◆ **Task**
May I have the line containing "abbrev Reg.egsGclEnt (i" and every line after it through the end of the data, repeated exactly and with no other lines?

*** Opening of Dataset entries ***

-- ==== Sys2Proof/Decode.lean ====
section
/-! DEFINITION. The command that a word spells. Every row of the spec's table of operations and events has an empty list of
fields: the table gives no row any bits, so no word spells a command. -/

namespace Sys2Proof

/-- The command that a word spells by the bits of the table: none, since no row has bits. -/
def decodeTableWord (_nbits _w : Nat) : Option Instr := none

end Sys2Proof
end

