/-! ## Block EGS (spec file 11) -/

abbrev Reg.egsClsCfg : Nat := 0x00A00000
abbrev F.egsClsCfg_rehash : Fld := ⟨31, 31⟩
abbrev F.egsClsCfg_rehashAt : Fld := ⟨6, 0⟩
abbrev Reg.egsClsStatus : Nat := 0x00A00004
abbrev F.egsClsStatus_entries : Fld := ⟨31, 19⟩
abbrev F.egsClsStatus_seed : Fld := ⟨18, 15⟩
abbrev F.egsClsStatus_sidecam : Fld := ⟨14, 8⟩
abbrev F.egsClsStatus_rehashes : Fld := ⟨7, 0⟩
abbrev Reg.egsClsMiss : Nat := 0x00A00008
abbrev F.egsClsMiss_misses : Fld := ⟨31, 0⟩
abbrev Reg.egsSrcIp (i : Nat) (j : Nat) : Nat := 0x00A01000 + 0x10 * i + 0x4 * j
abbrev F.egsSrcIp_addr : Fld := ⟨31, 0⟩
abbrev Reg.egsClsDip (i : Nat) (j : Nat) : Nat := 0x00A10000 + 0x20 * i + 0x4 * j
abbrev F.egsClsDip_addr : Fld := ⟨31, 0⟩
abbrev Reg.egsClsKey (i : Nat) : Nat := 0x00A10010 + 0x20 * i
abbrev F.egsClsKey_valid : Fld := ⟨31, 31⟩
abbrev F.egsClsKey_ver : Fld := ⟨30, 30⟩
abbrev F.egsClsKey_pair : Fld := ⟨29, 27⟩
abbrev F.egsClsKey_vlan : Fld := ⟨26, 15⟩
abbrev F.egsClsKey_srcSel : Fld := ⟨14, 7⟩
abbrev Reg.egsClsFlow (i : Nat) : Nat := 0x00A10014 + 0x20 * i
abbrev F.egsClsFlow_udpDport : Fld := ⟨31, 16⟩
abbrev F.egsClsFlow_flow : Fld := ⟨11, 0⟩
abbrev Reg.egsClsPol (i : Nat) : Nat := 0x00A10018 + 0x20 * i
abbrev F.egsClsPol_action : Fld := ⟨31, 31⟩
abbrev F.egsClsPol_kbps : Fld := ⟨26, 0⟩
abbrev Reg.egsClsSec (i : Nat) : Nat := 0x00A1001C + 0x20 * i
abbrev F.egsClsSec_srtp : Fld := ⟨31, 31⟩
abbrev F.egsClsSec_key : Fld := ⟨30, 19⟩
abbrev F.egsClsSec_bytes : Fld := ⟨18, 0⟩
abbrev Reg.egsPolStat0 (i : Nat) : Nat := 0x00A30000 + 0x8 * i
abbrev F.egsPolStat0_exceededA : Fld := ⟨31, 16⟩
abbrev F.egsPolStat0_exceededB : Fld := ⟨15, 0⟩
abbrev Reg.egsPolStat1 (i : Nat) : Nat := 0x00A30004 + 0x8 * i
abbrev F.egsPolStat1_authFail : Fld := ⟨31, 0⟩
abbrev Reg.egsEqCfg (i : Nat) : Nat := 0x00A40000 + 0x20 * i
abbrev F.egsEqCfg_enable : Fld := ⟨31, 31⟩
abbrev F.egsEqCfg_preset : Fld := ⟨30, 28⟩
abbrev F.egsEqCfg_encap : Fld := ⟨27, 26⟩
abbrev F.egsEqCfg_srtp : Fld := ⟨25, 25⟩
abbrev F.egsEqCfg_sub : Fld := ⟨24, 17⟩
abbrev F.egsEqCfg_dest : Fld := ⟨16, 7⟩
abbrev Reg.egsEqPkt (i : Nat) : Nat := 0x00A40004 + 0x20 * i
abbrev F.egsEqPkt_stream : Fld := ⟨31, 20⟩
abbrev F.egsEqPkt_pktMax : Fld := ⟨19, 6⟩
abbrev Reg.egsEqRtp (i : Nat) : Nat := 0x00A40008 + 0x20 * i
abbrev F.egsEqRtp_pt : Fld := ⟨31, 25⟩
abbrev F.egsEqRtp_firstMax : Fld := ⟨24, 16⟩
abbrev F.egsEqRtp_seq0 : Fld := ⟨15, 0⟩
abbrev Reg.egsEqSsrc (i : Nat) : Nat := 0x00A4000C + 0x20 * i
abbrev F.egsEqSsrc_ssrc : Fld := ⟨31, 0⟩
abbrev Reg.egsEqKey (i : Nat) : Nat := 0x00A40010 + 0x20 * i
abbrev F.egsEqKey_key : Fld := ⟨11, 0⟩
abbrev Reg.egsEqRate (i : Nat) : Nat := 0x00A40014 + 0x20 * i
abbrev F.egsEqRate_kbps : Fld := ⟨26, 0⟩
abbrev Reg.egsEqBurst (i : Nat) : Nat := 0x00A40018 + 0x20 * i
abbrev F.egsEqBurst_bytes : Fld := ⟨23, 0⟩
abbrev Reg.egsEqStatus (i : Nat) : Nat := 0x00A4001C + 0x20 * i
abbrev F.egsEqStatus_state : Fld := ⟨31, 29⟩
abbrev F.egsEqStatus_liveKbps : Fld := ⟨27, 0⟩
abbrev Reg.egsDestIp (i : Nat) (j : Nat) : Nat := 0x00A60000 + 0x20 * i + 0x4 * j
abbrev F.egsDestIp_addr : Fld := ⟨31, 0⟩
abbrev Reg.egsDestCtl (i : Nat) : Nat := 0x00A60010 + 0x20 * i
abbrev F.egsDestCtl_ver : Fld := ⟨31, 31⟩
abbrev F.egsDestCtl_sub : Fld := ⟨30, 23⟩
abbrev F.egsDestCtl_dscp : Fld := ⟨22, 17⟩
abbrev F.egsDestCtl_vlan : Fld := ⟨16, 5⟩
abbrev Reg.egsDestUdp (i : Nat) : Nat := 0x00A60014 + 0x20 * i
abbrev F.egsDestUdp_udpDport : Fld := ⟨31, 16⟩
abbrev F.egsDestUdp_udpSport : Fld := ⟨15, 0⟩
abbrev Reg.egsSubCfg (i : Nat) : Nat := 0x00A70000 + 0x10 * i
abbrev F.egsSubCfg_enable : Fld := ⟨31, 31⟩
abbrev F.egsSubCfg_port : Fld := ⟨30, 25⟩
abbrev F.egsSubCfg_tc : Fld := ⟨24, 22⟩
abbrev Reg.egsSubRate (i : Nat) : Nat := 0x00A70004 + 0x10 * i
abbrev F.egsSubRate_kbps : Fld := ⟨26, 0⟩
abbrev Reg.egsSubBurst (i : Nat) : Nat := 0x00A70008 + 0x10 * i
abbrev F.egsSubBurst_bytes : Fld := ⟨23, 0⟩
abbrev Reg.egsSubStatus (i : Nat) : Nat := 0x00A7000C + 0x10 * i
abbrev F.egsSubStatus_state : Fld := ⟨31, 29⟩
abbrev F.egsSubStatus_liveKbps : Fld := ⟨27, 0⟩
abbrev Reg.egsPortCfg (i : Nat) : Nat := 0x00A80000 + 0x100 * i
abbrev F.egsPortCfg_overhead : Fld := ⟨31, 23⟩
abbrev F.egsPortCfg_ctrlTc : Fld := ⟨22, 20⟩
abbrev Reg.egsPortRate (i : Nat) : Nat := 0x00A80004 + 0x100 * i
abbrev F.egsPortRate_kbps : Fld := ⟨26, 0⟩
abbrev Reg.egsPortBurst (i : Nat) : Nat := 0x00A80008 + 0x100 * i
abbrev F.egsPortBurst_bytes : Fld := ⟨23, 0⟩
abbrev Reg.egsPortStatus (i : Nat) : Nat := 0x00A8000C + 0x100 * i
abbrev F.egsPortStatus_state : Fld := ⟨31, 29⟩
abbrev F.egsPortStatus_liveKbps : Fld := ⟨27, 0⟩
abbrev Reg.egsTcRate (i : Nat) (j : Nat) : Nat := 0x00A80020 + 0x100 * i + 0x10 * j
abbrev F.egsTcRate_kbps : Fld := ⟨26, 0⟩
abbrev Reg.egsTcBurst (i : Nat) (j : Nat) : Nat := 0x00A80024 + 0x100 * i + 0x10 * j
abbrev F.egsTcBurst_bytes : Fld := ⟨23, 0⟩
abbrev Reg.egsTcStatus (i : Nat) (j : Nat) : Nat := 0x00A80028 + 0x100 * i + 0x10 * j
abbrev F.egsTcStatus_state : Fld := ⟨31, 29⟩
abbrev F.egsTcStatus_liveKbps : Fld := ⟨27, 0⟩
abbrev Reg.egsGclCtl (i : Nat) : Nat := 0x00A800C0 + 0x100 * i
abbrev F.egsGclCtl_enable : Fld := ⟨31, 31⟩
abbrev F.egsGclCtl_entries : Fld := ⟨23, 15⟩
abbrev Reg.egsGclBaseNs (i : Nat) : Nat := 0x00A800C4 + 0x100 * i
abbrev F.egsGclBaseNs_time : Fld := ⟨31, 0⟩
abbrev Reg.egsGclBaseSecLo (i : Nat) : Nat := 0x00A800C8 + 0x100 * i
abbrev F.egsGclBaseSecLo_time : Fld := ⟨31, 0⟩
abbrev Reg.egsGclBaseSecHi (i : Nat) : Nat := 0x00A800CC + 0x100 * i
abbrev F.egsGclBaseSecHi_time : Fld := ⟨31, 0⟩
abbrev Reg.egsGclStatus (i : Nat) : Nat := 0x00A800D0 + 0x100 * i
abbrev F.egsGclStatus_state : Fld := ⟨31, 30⟩
abbrev F.egsGclStatus_cycleNs : Fld := ⟨29, 0⟩
abbrev Reg.egsGclTakeNs (i : Nat) : Nat := 0x00A800D4 + 0x100 * i
abbrev F.egsGclTakeNs_time : Fld := ⟨31, 0⟩
abbrev Reg.egsGclTakeSecLo (i : Nat) : Nat := 0x00A800D8 + 0x100 * i
abbrev F.egsGclTakeSecLo_time : Fld := ⟨31, 0⟩
abbrev Reg.egsGclTakeSecHi (i : Nat) : Nat := 0x00A800DC + 0x100 * i
abbrev F.egsGclTakeSecHi_time : Fld := ⟨31, 0⟩
abbrev Reg.egsGclEnt (i : Nat) (j : Nat) : Nat := 0x00A90000 + 0x400 * i + 0x4 * j
abbrev F.egsGclEnt_gates : Fld := ⟨31, 24⟩
abbrev F.egsGclEnt_interval : Fld := ⟨23, 0⟩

*** Close of Dataset entries ***

◆ **Exercise output**
abbrev Reg.egsGclEnt (i : Nat) (j : Nat) : Nat := 0x00A90000 + 0x400 * i + 0x4 * j
abbrev F.egsGclEnt_gates : Fld := ⟨31, 24⟩
abbrev F.egsGclEnt_interval : Fld := ⟨23, 0⟩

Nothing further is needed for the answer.